Caribbean National Weekly

Olympic President Urges Governments to Focus on Those Who Aid Cheating Athletes

By Sheri-kae McLeod··1 min read
Olympic President Urges Governments to Focus on Those Who Aid Cheating Athletes
Key Points(5)
  • MIAMI, Florida - According to an AFP report, the president of the International Olympic Committee (IOC) Thomas Bach is urging governments around the world to be more involved to help “drain the doping swamp” by going after the entourage of cheating athletes.
  • “The athlete is not the only culprit,” Bach told this week’s World Anti-Doping Agency (WADA) conference in Katowice.
  • “The athlete is supported and sometimes even driven to or forced into doping by a secretive network which may include coaches, agents, dealers, managers, officials from government or sport organizations, doctors, physiotherapists or others,” he said.
  • But while sports organizations can punish competitors who test positive they are powerless “to identify and sanction in a deterrent way the athletes' entourage”.
  • As an example, Bach said if the IOC identified a doctor guilty of doping it will banish him from the games.

MIAMI, Florida - According to an AFP report, the president of the International Olympic Committee (IOC) Thomas Bach is urging governments around the world to be more involved to help “drain the doping swamp” by going after the entourage of cheating athletes.

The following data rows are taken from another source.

-- ==== Sys2Proof/Laws/WithinFaults.lean ====
section
/-! SUPPORT. What the operations of Machine/Faults.lean can change, and that they keep a state sound. -/
namespace Sys2Proof.Machine

variable {m : Nat} {s₀ : State}

/-- The engines' status registers. -/
theorem engineOf_bit {a : Nat} (hm : Sub a m) (h : Sub 0x80004000200000000000000000000000000000 a) {s : State} {r : Nat} {g : WStage} {e : Fld × Nat}
    (he : s.engineOf r g = some e) : m.testBit e.1.reg.ctorIdx = true := by
  have hm := Sub.up hm h
  unfold State.engineOf at he
  split at he <;> cases he
  · exact Sub.bit hm (show Nat.testBit _ Reg.JET_STATUS.ctorIdx = true by decide)
  · exact Sub.bit hm (show Nat.testBit _ Reg.REED_STATUS.ctorIdx = true by decide)
  · exact Sub.bit hm (show Nat.testBit _ Reg.DEC_STATUS.ctorIdx = true by decide)

theorem faultEngine_bit {a : Nat} (hm : Sub a m) (h : Sub 0x80004000200000000000000000000000000000 a) {s : State} {r : Nat} {f : RillFault} {e : Fld × Nat}
    (he : s.faultEngine r f = some e) : m.testBit e.1.reg.ctorIdx = true := by
  unfold State.faultEngine at he
  split at he
  · obtain ⟨g, -, he⟩ := Option.bind_eq_some_iff.1 he
    exact engineOf_bit hm h he
  · cases he

theorem engTest_bit {a : Nat} (hm : Sub a m) (h : Sub 0x80004000200000000000000000000000000000 a) {x : Option (Nat × Nat)} {e : Fld × Nat}
    (he : (x.bind fun x => commandEngine x.1 x.2) = some e) : m.testBit e.1.reg.ctorIdx = true := by
  have hm := Sub.up hm h
  obtain ⟨x, -, he⟩ := Option.bind_eq_some_iff.1 he
  unfold commandEngine at he
  split at he <;> first | cases he; done | skip
  all_goals
    split at he <;> cases he
    first
      | exact Sub.bit hm (show Nat.testBit _ Reg.DEC_STATUS.ctorIdx = true by decide)
      | exact Sub.bit hm (show Nat.testBit _ Reg.JET_STATUS.ctorIdx = true by decide)
      | exact Sub.bit hm (show Nat.testBit _ Reg.REED_STATUS.ctorIdx = true by decide)

theorem within_startTickEffect {s : State} (hs : Within m s₀ s) (hm : Sub 0x1001000000000000000000200000000000000000000000000000000000000000000000000000000000000000000000000000000000 m)  : Within m s₀ (startTickEffect s) := by
  unfold startTickEffect
  repeat' first
    | with_reducible assumption
    | exact Sub.up hm (by decide)
    | exact Sub.bit hm (by decide)
    | (intro x; (first | (refine within_cut (m := m) (s₀ := s₀) x ?_ ?_; unfold x; rotate_left; clear_value x; intro hx) | skip))
    | lift_lets -underBinder
    | with_reducible apply within_ite
    | with_reducible apply within_State_put
    | (apply within_mk <;> first | exact Or.inl (by with_reducible rfl) | exact Or.inr (Sub.bit hm (by decide)) | with_reducible rfl | rfl | exact Or.inl rfl | (simp; done) | skip)

theorem within_State_startFault {s : State} (miss : Nat × Nat × Nat) (hs : Within m s₀ s) (hm : Sub 0x101060000000000000000000000060609000000000000000000000000000000000000000000000000000000000000000000000007E m)  : Within m s₀ (State.startFault s miss) := by
  unfold State.startFault
  repeat' first
    | with_reducible assumption
    | exact Sub.up hm (by decide)
    | exact Sub.bit hm (by decide)
    | (intro x; (first | (refine within_cut (m := m) (s₀ := s₀) x ?_ ?_; unfold x; rotate_left; clear_value x; intro hx) | skip))
    | lift_lets -underBinder
    | with_reducible apply within_State_detFault
    | with_reducible apply within_State_fresh

theorem within_State_markerPassed {s : State} (measured : List (List Nat)) (hs : Within m s₀ s) (hm : Sub 0x120F000000000000000000200000000000000000000000000000000000000000000000000000000000000000000004319008020000 m)  : Within m s₀ (State.markerPassed s measured) := by
  unfold State.markerPassed
  repeat' first
    | with_reducible assumption
    | exact Sub.up hm (by decide)
    | exact Sub.bit hm (by decide)
    | (intro x; (first | (refine within_cut (m := m) (s₀ := s₀) x ?_ ?_; unfold x; rotate_left; clear_value x; intro hx) | skip))
    | lift_lets -underBinder
    | with_reducible apply within_State_put
    | with_reducible apply within_State_refill
    | (apply within_mk <;> first | exact Or.inl (by with_reducible rfl) | exact Or.inr (Sub.bit hm (by decide)) | with_reducible rfl | rfl | exact Or.inl rfl | (simp; done) | skip)

theorem within_State_markerFailed {s : State} (miss : Nat × Nat × Nat) (hs : Within m s₀ s) (hm : Sub 0x101160000000000000000060000060609000000000000000000000000000000000000000000000000000000000000000000000007E m)  : Within m s₀ (State.markerFailed s miss) := by
  unfold State.markerFailed
  repeat' first
    | with_reducible assumption
    | exact Sub.up hm (by decide)
    | exact Sub.bit hm (by decide)
    | (intro x; (first | (refine within_cut (m := m) (s₀ := s₀) x ?_ ?_; unfold x; rotate_left; clear_value x; intro hx) | skip))
    | lift_lets -underBinder
    | with_reducible apply within_ite
    | with_reducible apply within_State_startFault
    | with_reducible apply within_State_put
    | with_reducible apply within_State_ev
    | (apply within_mk <;> first | exact Or.inl (by with_reducible rfl) | exact Or.inr (Sub.bit hm (by decide)) | with_reducible rfl | rfl | exact Or.inl rfl | (simp; done) | skip)

theorem within_markerEndEffect (measured : List (List Nat)) {s : State} (hs : Within m s₀ s) (hm : Sub 0x121F60000000000000000060000060609000000000000000000000000000000000000000000000000000000000000431900802007E m)  : Within m s₀ (markerEndEffect measured s) := by
  unfold markerEndEffect
  repeat' first
    | with_reducible assumption
    | exact Sub.up hm (by decide)
    | exact Sub.bit hm (by decide)
    | intro _
    | with_reducible apply within_ite
    | with_reducible apply within_State_markerPassed
    | with_reducible apply within_State_markerFailed
    | (refine within_of_snd (by assumption) ?_)
    | (refine within_of_fst (by assumption) ?_)
    | (split)

theorem within_State_showAvail {s : State} (hs : Within m s₀ s) (hm : Sub 0x80000000200000000000000000000F80000000 m)  : Within m s₀ (State.showAvail s) := by
  unfold State.showAvail
  repeat' first
    | with_reducible assumption
    | exact Sub.up hm (by decide)
    | exact Sub.bit hm (by decide)
    | (intro x; (first | (refine within_cut (m := m) (s₀ := s₀) x ?_ ?_; unfold x; rotate_left; clear_value x; intro hx) | skip))
    | lift_lets -underBinder
    | with_reducible apply within_State_put

theorem within_State_retire {s : State} (e : Fld × Nat) (hs : Within m s₀ s) (hm : Sub 0x18046000000000000000000000006060900E0400000000000000000000000000000080000000200000000000000000000F80000000 m) (hb_e : m.testBit e.1.reg.ctorIdx = true)  : Within m s₀ (State.retire s e) := by
  unfold State.retire
  repeat' first
    | with_reducible assumption
    | exact Sub.up hm (by decide)
    | exact Sub.bit hm (by decide)
    | intro _
    | with_reducible apply within_State_showAvail
    | with_reducible apply within_State_puti
    | (intro x; (first | (refine within_cut (m := m) (s₀ := s₀) x ?_ ?_; unfold x; rotate_left; clear_value x; intro hx) | skip))
    | with_reducible apply within_ite
    | with_reducible apply within_State_rillFault
    | with_reducible apply within_foldl
    | (refine within_of_snd (by assumption) ?_)
    | (refine within_of_fst (by assumption) ?_)
    | (split)

theorem within_tagMismatchEffect (r : Nat) (crossing : Nat) {s : State} (hs : Within m s₀ s) (hm : Sub 0x18146000000000000000000000006060900E040000000000000000000000000000000000000000000000000000000000000000007E m)  : Within m s₀ (tagMismatchEffect r crossing s) := by
  unfold tagMismatchEffect
  repeat' first
    | with_reducible assumption
    | exact Sub.up hm (by decide)
    | exact Sub.bit hm (by decide)
    | (intro x; (first | (refine within_cut (m := m) (s₀ := s₀) x ?_ ?_; unfold x; rotate_left; clear_value x; intro hx) | skip))
    | lift_lets -underBinder
    | with_reducible apply within_ite
    | with_reducible apply within_State_detFault
    | with_reducible apply within_State_fresh
    | with_reducible apply within_State_rillFault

“The athlete is not the only culprit,” Bach told this week’s World Anti-Doping Agency (WADA) conference in Katowice.

“The athlete is supported and sometimes even driven to or forced into doping by a secretive network which may include coaches, agents, dealers, managers, officials from government or sport organizations, doctors, physiotherapists or others,” he said.

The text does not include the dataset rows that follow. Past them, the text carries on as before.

theorem within_State_eraseBlock (d : Nat) (b : Nat) {s : State} (hs : Within m s₀ s) (hm : Sub 0x400200000000000000000000000000000000000000000000000000000000000000000000000000000000000000000000000000000 m) : Within m s₀ (State.eraseBlock s d b) := by
  unfold State.eraseBlock
  repeat' first
    | with_reducible assumption
    | exact Sub.up hm (by decide)
    | exact Sub.bit hm (by decide)
    | (intro x; (first | (refine within_cut (m := m) (s₀ := s₀) x ?_ ?_; unfold x; rotate_left; clear_value x; intro hx) | skip))
    | lift_lets -underBinder
    | with_reducible apply within_ite
    | with_reducible apply within_State_arrayOp
    | with_reducible apply within_State_modAqf
    | (refine within_of_snd (by assumption) ?_)
    | (refine within_of_fst (by assumption) ?_)
    | (split)
    | (dsimp -zeta only)

theorem within_State_pauseDie (d : Nat) {s : State} (hs : Within m s₀ s) (hm : Sub 0x400200000000000000000000000000000000000000000000000000000000000000000000000000000000000000000000000000000 m) : Within m s₀ (State.pauseDie s d) := by
  unfold State.pauseDie
  repeat' first
    | with_reducible assumption
    | exact Sub.up hm (by decide)
    | exact Sub.bit hm (by decide)
    | (intro x; (first | (refine within_cut (m := m) (s₀ := s₀) x ?_ ?_; unfold x; rotate_left; clear_value x; intro hx) | skip))
    | lift_lets -underBinder
    | with_reducible apply within_ite
    | with_reducible apply within_State_dieOp
    | with_reducible apply within_State_modAqf
    | (refine within_of_snd (by assumption) ?_)
    | (refine within_of_fst (by assumption) ?_)
    | (split)
    | (dsimp -zeta only)

theorem within_State_resumeDies  {s : State} (hs : Within m s₀ s) (hm : Sub 0x400200000000000000000000000000000000000000000000000000000000000000000000000000000000000000000000000000000 m) : Within m s₀ (State.resumeDies s) := by
  unfold State.resumeDies
  repeat' first
    | with_reducible assumption
    | exact Sub.up hm (by decide)
    | exact Sub.bit hm (by decide)
    | (intro x; (first | (refine within_cut (m := m) (s₀ := s₀) x ?_ ?_; unfold x; rotate_left; clear_value x; intro hx) | skip))
    | lift_lets -underBinder
    | with_reducible apply within_ite
    | with_reducible apply within_State_dieOp
    | with_reducible apply within_State_modAqf
    | with_reducible apply within_foldl
    | intro _
    | (refine within_of_snd (by assumption) ?_)
    | (refine within_of_fst (by assumption) ?_)
    | (split)
    | (dsimp -zeta only)

theorem within_State_eraseOr (d : Nat) (b : Nat) {s : State} (hs : Within m s₀ s) (hm : Sub 0x400200000000000000000000000000000000000000000000000000000000000000000000000000000000000000000000000000000 m) : Within m s₀ (State.eraseOr s d b) := by
  unfold State.eraseOr
  repeat' first
    | with_reducible assumption
    | exact Sub.up hm (by decide)
    | exact Sub.bit hm (by decide)
    | (intro x; (first | (refine within_cut (m := m) (s₀ := s₀) x ?_ ?_; unfold x; rotate_left; clear_value x; intro hx) | skip))
    | lift_lets -underBinder
    | with_reducible apply within_ite
    | with_reducible apply within_State_pauseDie
    | with_reducible apply within_State_eraseBlock
    | (refine within_of_snd (by assumption) ?_)
    | (refine within_of_fst (by assumption) ?_)
    | (split)
    | (dsimp -zeta only)

theorem within_State_eraseCheckpoints  {s : State} (hs : Within m s₀ s) (hm : Sub 0x400200000000000000000000000000000000000000000000000000000000000000000000000000000000000000000000000000000 m) : Within m s₀ (State.eraseCheckpoints s) := by
  unfold State.eraseCheckpoints
  repeat' first
    | with_reducible assumption
    | exact Sub.up hm (by decide)
    | exact Sub.bit hm (by decide)
    | (intro x; (first | (refine within_cut (m := m) (s₀ := s₀) x ?_ ?_; unfold x; rotate_left; clear_value x; intro hx) | skip))
    | lift_lets -underBinder
    | with_reducible apply within_ite
    | with_reducible apply within_State_checkpoint
    | with_reducible apply within_State_eraseOr
    | with_reducible apply within_foldl
    | intro _
    | (refine within_of_snd (by assumption) ?_)
    | (refine within_of_fst (by assumption) ?_)
    | (split)
    | (dsimp -zeta only)

theorem within_State_writeOwn (blocks : List Nat) (bs : List Byte) {s : State} (hs : Within m s₀ s) (hm : Sub 0x400200000000000000000000000000000000000000000000000000000000000000000000000000000000000000000000000000000 m) : Within m s₀ (State.writeOwn s blocks bs) := by
  unfold State.writeOwn
  repeat' first
    | with_reducible assumption
    | exact Sub.up hm (by decide)
    | exact Sub.bit hm (by decide)
    | (intro x; (first | (refine within_cut (m := m) (s₀ := s₀) x ?_ ?_; unfold x; rotate_left; clear_value x; intro hx) | skip))
    | lift_lets -underBinder
    | with_reducible apply within_ite
    | with_reducible apply within_State_programCells
    | with_reducible apply within_State_each
    | with_reducible apply within_foldl
    | intro _
    | (refine within_of_snd (by assumption) ?_)
    | (refine within_of_fst (by assumption) ?_)
    | (split)
    | (dsimp -zeta only)

theorem within_State_writeDirectory (k : Nat) (first : Option Nat) (seq : Nat) {s : State} (hs : Within m s₀ s) (hm : Sub 0x400200000000000000000000000000000000000000000000000000000000000000000000000000000000000000000000000000000 m) : Within m s₀ (State.writeDirectory s k first seq) := by
  unfold State.writeDirectory
  repeat' first
    | with_reducible assumption
    | exact Sub.up hm (by decide)
    | exact Sub.bit hm (by decide)
    | (intro x; (first | (refine within_cut (m := m) (s₀ := s₀) x ?_ ?_; unfold x; rotate_left; clear_value x; intro hx) | skip))
    | lift_lets -underBinder
    | with_reducible apply within_ite
    | with_reducible apply within_State_modAqf
    | with_reducible apply within_State_writeOwn
    | with_reducible apply within_State_eraseCheckpoints
    | (refine within_of_snd (by assumption) ?_)
    | (refine within_of_fst (by assumption) ?_)
    | (split)
    | (dsimp -zeta only)

theorem within_State_checkpoint (k : Nat) {s : State} (hs : Within m s₀ s) (hm : Sub 0x400200000000000000000000000000000000000000000000000000000000000000000000000000000000000000000000000000000 m) : Within m s₀ (State.checkpoint s k) := by
  unfold State.checkpoint
  repeat' first
    | with_reducible assumption
    | exact Sub.up hm (by decide)
    | exact Sub.bit hm (by decide)
    | (intro x; (first | (refine within_cut (m := m) (s₀ := s₀) x ?_ ?_; unfold x; rotate_left; clear_value x; intro hx) | skip))
    | lift_lets -underBinder
    | with_reducible apply within_ite
    | with_reducible apply within_State_writeDirectory
    | with_reducible apply within_State_modAqf
    | with_reducible apply within_State_writeOwn
    | (refine within_of_snd (by assumption) ?_)
    | (refine within_of_fst (by assumption) ?_)
    | (split)
    | (dsimp -zeta only)

theorem within_State_eraseDead  {s : State} (hs : Within m s₀ s) (hm : Sub 0x400200000000000000000000000000000000000000000000000000000000000000000000000000000000000000000000000000000 m) : Within m s₀ (State.eraseDead s) := by
  unfold State.eraseDead
  repeat' first
    | with_reducible assumption
    | exact Sub.up hm (by decide)
    | exact Sub.bit hm (by decide)
    | (intro x; (first | (refine within_cut (m := m) (s₀ := s₀) x ?_ ?_; unfold x; rotate_left; clear_value x; intro hx) | skip))
    | lift_lets -underBinder
    | with_reducible apply within_ite
    | with_reducible apply within_foldl
    | with_reducible apply within_State_eraseOr
    | with_reducible apply within_State_eraseCheckpoints
    | intro _
    | (refine within_of_snd (by assumption) ?_)
    | (refine within_of_fst (by assumption) ?_)
    | (split)
    | (dsimp -zeta only)

theorem within_State_endWrites  {s : State} (hs : Within m s₀ s) (hm : Sub 0x400800000000000000000000000000000000000000000000000000000000000000000000000000000000000000000000000000000 m) : Within m s₀ (State.endWrites s) := by
  unfold State.endWrites
  repeat' first
    | with_reducible assumption
    | exact Sub.up hm (by decide)
    | exact Sub.bit hm (by decide)
    | (intro x; (first | (refine within_cut (m := m) (s₀ := s₀) x ?_ ?_; unfold x; rotate_left; clear_value x; intro hx) | skip))
    | lift_lets -underBinder
    | with_reducible apply within_ite
    | with_reducible apply within_State_setTasks
    | with_reducible apply within_State_dropPartial
    | (refine within_of_snd (by assumption) ?_)
    | (refine within_of_fst (by assumption) ?_)
    | (split)
    | (dsimp -zeta only)

theorem within_State_lifeEval {s : State} (hs : Within m s₀ s) (hm : Sub 0x400800000000000000000000000000000000000000000000000000000000000000000000000000000000000040300000000000000 m)  : Within m s₀ (State.lifeEval s) := by
  unfold State.lifeEval
  repeat' first
    | with_reducible assumption
    | exact Sub.up hm (by decide)
    | exact Sub.bit hm (by decide)
    | (intro x; (first | (refine within_cut (m := m) (s₀ := s₀) x ?_ ?_; unfold x; rotate_left; clear_value x; intro hx) | skip))
    | lift_lets -underBinder
    | with_reducible apply within_ite
    | with_reducible apply within_State_modAqf
    | with_reducible apply within_State_put
    | with_reducible apply within_State_ev
    | with_reducible apply within_State_putb
    | with_reducible apply within_foldl
    | with_reducible apply within_State_endWrites
    | (refine within_of_snd (by assumption) ?_)
    | (refine within_of_fst (by assumption) ?_)
    | (dsimp -zeta only)
    | (split)

end Sys2Proof.Machine
end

But while sports organizations can punish competitors who test positive they are powerless “to identify and sanction in a deterrent way the athletes' entourage”.

As an example, Bach said if the IOC identified a doctor guilty of doping it will banish him from the games.

Bach cited state-doping in Russia, the Aderlass blood-doping operation, and the scandal-hit Nike Oregon Project as all highlighting the “urgent need to focus much more on the athletes' entourage”.

By holding everybody implicated in a doping case accountable “we can take a major step forward to strengthen justice and credibility for the protection of the clean athletes and to drain the doping swamp.”